▶ _Assignment_:
Print the data below exactly, but only the lines from the one containing "let e := (slowRun" down to the one containing "(s.st 4).parkPending = false ∧ 1", inclusive.

▶ _Data shown_:
theorem witness_MarkEntersFirstCell :
    let s := bench (running 0)
    s.inReset = false ∧ (1023 : BitVec 16).toNat ≤ 1023 ∧ (s.st 4).state = .cutting ∧
    (s.st 4).cfg.trigger = .atMark ∧ (s.st 4).timers.blank = none ∧ (s.st 4).plan = some (slowRun 0) ∧
    (slowRun 0).next = 0 ∧ 1 ≤ (slowRun 0).rows := by decide
theorem witness_MarkEntersFirstCell_lead :
    let s := bench { running 0 with config := some { config with trigger := .lead } }
    (s.st 4).state = .cutting ∧ (s.st 4).cfg.trigger = .lead ∧ (s.st 4).timers.blank = none ∧
    (s.st 4).plan = some (slowRun 0) ∧ (slowRun 0).pendingSetpoint = none ∧ 2 ≤ (slowRun 0).rows ∧
    (s.st 4).period * (s.st 4).cfg.lead / 128 ≠ 0 := by decide
theorem witness_MarkLeavesCutCell_late :
    let pl := { slowRun 3 with pendingSetpoint := some 420 }
    let s := bench { running 3 with config := some { config with trigger := .lead }, plan := some pl }
    (s.st 4).cfg.trigger = .lead ∧ (s.st 4).plan = some pl ∧ (s.st 4).captureRef = some 200 ∧
    pl.next + 1 = pl.rows ∧ (pl.cell (pl.next - 1)).cut = true := by decide
theorem witness_MarkLeavesCutCell_exit :
    let s := bench { running 4 with parkPending := true }
    (s.st 4).cfg.trigger ≠ .step ∧ (s.st 4).plan = some (slowRun 4) ∧ (slowRun 4).next = (slowRun 4).rows ∧
    (s.st 4).parkPending = true ∧ ((bench (running 4)).st 4).parkPending = false ∧
    ((slowRun 4).cell ((slowRun 4).next - 1)).cut = true := by decide
theorem witness_MarkLeavesCutCell : ∀ j ∈ [1, 3],
    let s := bench (running j)
    s.inReset = false ∧ (s.st 4).state = .cutting ∧ (s.st 4).cfg.trigger = .atMark ∧ (s.st 4).timers.blank = none ∧
    (s.st 4).plan = some (slowRun j) ∧ (s.st 4).work = some (work .finish [200, 240, 280, 320]) ∧
    (s.st 4).captureRef = some 200 ∧ 1 ≤ (slowRun j).next ∧ (slowRun j).next < (slowRun j).rows ∧
    ((slowRun j).cell ((slowRun j).next - 1)).cut = true := by decide
theorem witness_MarkIgnoredOrChatter :
    (bench (running 1)).inReset = false ∧ ((bench (station .held)).st 4).state ≠ .cutting ∧
    ((bench (stepping 1)).st 4).cfg.trigger = .step ∧
    ((bench { running 1 with timers := { Timers.stopped with blank := some 650 } }).st 4).timers.blank ≠ none := by decide
theorem witness_StepEntersNextCell : ∀ j ∈ [0, 3],
    let s := asks 0x0E (stationPayload 4) (bench (stepping j))
    s.handles ⟨0x0E, 0x55, stationPayload 4⟩ [] ∧ (s.st 4).state = .cutting ∧ (s.st 4).cfg.trigger = .step ∧
    (s.st 4).plan = some (slowRun j) ∧ (slowRun j).next < (slowRun j).rows ∧ config.trigger ≠ .step := by decide
theorem witness_LeadAndBlankTimersExpire : ∀ d ∈ [600, 599, 601],
    let s := bench { running 1 with
      plan := some { slowRun 1 with pendingSetpoint := some 587 }
      timers := { Timers.stopped with lead := some d, blank := some d } }
    s.inReset = false ∧ (s.st 4).state = .cutting ∧ (s.st 4).timers.lead = some d ∧
    (s.st 4).plan.bind Plan.pendingSetpoint = some 587 ∧ (s.st 4).timers.blank = some d ∧
    (d ≤ s.tick ∨ d = 601 ∧ s.tick < d) := by decide
theorem witness_MissForcesAdvance : ∀ j ∈ [1, 3], ∀ d ∈ [600, 601],
    let s := bench { running j with timers := { Timers.stopped with miss := some d } }
    s.inReset = false ∧ (s.st 4).state = .cutting ∧ (s.st 4).timers.miss = some d ∧ (s.st 4).timers.lead = none ∧
    (s.st 4).cfg.trigger = .atMark ∧ (s.st 4).plan = some (slowRun j) ∧ 1 ≤ (slowRun j).next ∧
    (slowRun j).next < (slowRun j).rows ∧ (s.st 4).counts.forcedRun < (s.st 4).cfg.forcedLimit ∧
    (s.st 4).timers.blank = none ∧ after (.mark 4 0 false) s State.tick = some 600 ∧
    (d ≤ s.tick ∨ d = 601 ∧ s.tick < d) := by decide
theorem witness_TimeoutsStallTheStation :
    let s := bench { running 4 with
      counts := { Counts.zero with forcedRun := 1 }
      timers := { Timers.stopped with miss := some 600, approach := some 600 } }
    let d := bench (dressing ⟨2, true, 3, .owed .runEnd⟩)
    s.inReset = false ∧ (s.st 4).state = .cutting ∧ (s.st 4).timers.approach = some 600 ∧ 600 ≤ s.tick ∧
    (s.st 4).timers.miss = some 600 ∧ (s.st 4).timers.lead = none ∧ (s.st 4).plan = some (slowRun 4) ∧
    1 ≤ (slowRun 4).next ∧ (slowRun 4).next ≤ (slowRun 4).rows ∧
    (s.st 4).cfg.forcedLimit ≤ (s.st 4).counts.forcedRun ∧
    (d.st 4).state = .dressing ∧ (d.st 4).timers.dress = some 600 ∧ (d.setTick 599).tick < 600 := by decide
theorem witness_ResidualOfALoad : 255 ≤ 255 ∧ 1000 ≤ 1000 ∧ 1023 ≤ 1023 ∧ 1023 ≤ 255 * 1000 / 16 := by decide
theorem witness_OverloadHalvesBiteAndSpallHolds : ∀ q ∈ [15, 455],
    let s := bench { running 2 with prevResidual := some q }
    let e := (slowRun 2).cell ((slowRun 2).next - 1)
    s.inReset = false ∧ (s.st 4).state = .cutting ∧ (s.st 4).cfg.trigger = .atMark ∧ (s.st 4).timers.blank = none ∧
    (s.st 4).plan = some (slowRun 2) ∧ (s.st 4).work = some (work .finish [200, 240, 280, 320]) ∧
    (s.st 4).parkPending = false ∧ 1 ≤ (slowRun 2).next ∧ (slowRun 2).next < (slowRun 2).rows ∧ e.cut = true ∧
    ((config.overload : Int) < residual config.hardness (e.depth - e.stock) 400) ∧
    (q = 455 → (config.spall : Int) < q - residual config.hardness (e.depth - e.stock) 400) := by decide

theorem witness_ClosingDressingBegins :
    let s := (bench { station .spinup with timers := { Timers.stopped with settle := some 21080 } }).setTick 21080
    s.inReset = false ∧ (s.st 4).state = .spinup ∧ (s.st 4).timers.settle = some 21080 ∧ 21080 ≤ s.tick ∧
    (s.setTick 21079).tick < 21080 := by decide
theorem witness_DressedCompletesOrIsIgnored :
    let fresh := bench { dressing ⟨4, true, 1, .closing⟩ with ret := .idle }
    let old := bench { dressing ⟨4, true, 1, .closing⟩ with
      dress := { (dressing ⟨4, true, 1, .closing⟩).dress with ref := some 52000, wear := 300 } }
    (∀ s ∈ [fresh, old], s.inReset = false ∧ (s.st 4).state = .dressing ∧
      (s.st 4).dress.inFlight = some ⟨4, true, (1 : BitVec 4).toNat, .closing⟩ ∧ (s.st 4).dress.worn = false ∧
      (s.st 4).dress.wear ≤ 300 ∧ (s.st 4).parkPending = false) ∧
    ((fresh.st 4).ret = .idle ∧ (fresh.st 4).dress.ref = none) ∧
    ((old.st 4).dress.ref = some 52000 ∧ 300 < 52000 - (51699 : BitVec 16).toNat) ∧
    ((bench (station .stalled)).st 4).state ≠ .dressing := by decide
theorem witness_DressedCompletesOrIsIgnored_owed :
    let x := dressing ⟨2, false, 2, .owed .runEnd⟩
    let s := bench { x with dress := { x.dress with owed := 2, mode := .half } }
    s.inReset = false ∧ (s.st 4).state = .dressing ∧
    (s.st 4).dress.inFlight = some ⟨2, false, (2 : BitVec 4).toNat, .owed .runEnd⟩ ∧ (s.st 4).dress.worn = false ∧
    (s.st 4).parkPending = false ∧ (s.st 4).holdPending = false ∧ 2 ≤ (s.st 4).dress.owed ∧
    (CallPoint.runEnd ≠ .stripDone ∧
      ((bench { x with dress := { x.dress with owed := 1 } }).st 4).dress.owed = 1) := by decide
theorem witness_CutCountsAndGaugeResults :
    let r := { DressRecord.reset with mode := .half, interval := 1000, due := 499, ref := some 52000 }
    r.interval / 2 ≤ r.due + 1 ∧ { r with due := 498 }.due + 1 < r.interval / 2 ∧ r.ref = some 52000 ∧
    r.worn = false ∧ { r with worn := true }.worn = true := by decide
theorem witness_DressingRecordRequests :
    let low := asks 0x0F ([byteOf 4, DressMode.full.code] ++ halfBytes 64) (bench (station .held))
    let high := asks 0x0F ([byteOf 4, DressMode.quarter.code] ++ halfBytes 65532)
      (bench { station .held with dress := { DressRecord.reset with qsum := 3 } })
    (low.handles ⟨0x0F, 0x55, [byteOf 4, DressMode.full.code] ++ halfBytes 64⟩ [] ∧ 4 ∣ 64 ∧
      (low.st 4).dress.qsum = 0) ∧
    (high.handles ⟨0x0F, 0x55, [byteOf 4, DressMode.quarter.code] ++ halfBytes 65532⟩ [] ∧ 4 ∣ 65532 ∧
      (high.st 4).dress.qsum ≠ 0) ∧
    ∀ st ∈ [StationState.parked, .idle, .off, .stopped],
      (asks 0x10 (stationPayload 4) (bench (station st))).handles ⟨0x10, 0x55, stationPayload 4⟩ [] := by decide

▶ _Your solution_:
    let e := (slowRun 2).cell ((slowRun 2).next - 1)
    s.inReset = false ∧ (s.st 4).state = .cutting ∧ (s.st 4).cfg.trigger = .atMark ∧ (s.st 4).timers.blank = none ∧
    (s.st 4).plan = some (slowRun 2) ∧ (s.st 4).work = some (work .finish [200, 240, 280, 320]) ∧
    (s.st 4).parkPending = false ∧ 1 ≤ (slowRun 2).next ∧ (slowRun 2).next < (slowRun 2).rows ∧ e.cut = true ∧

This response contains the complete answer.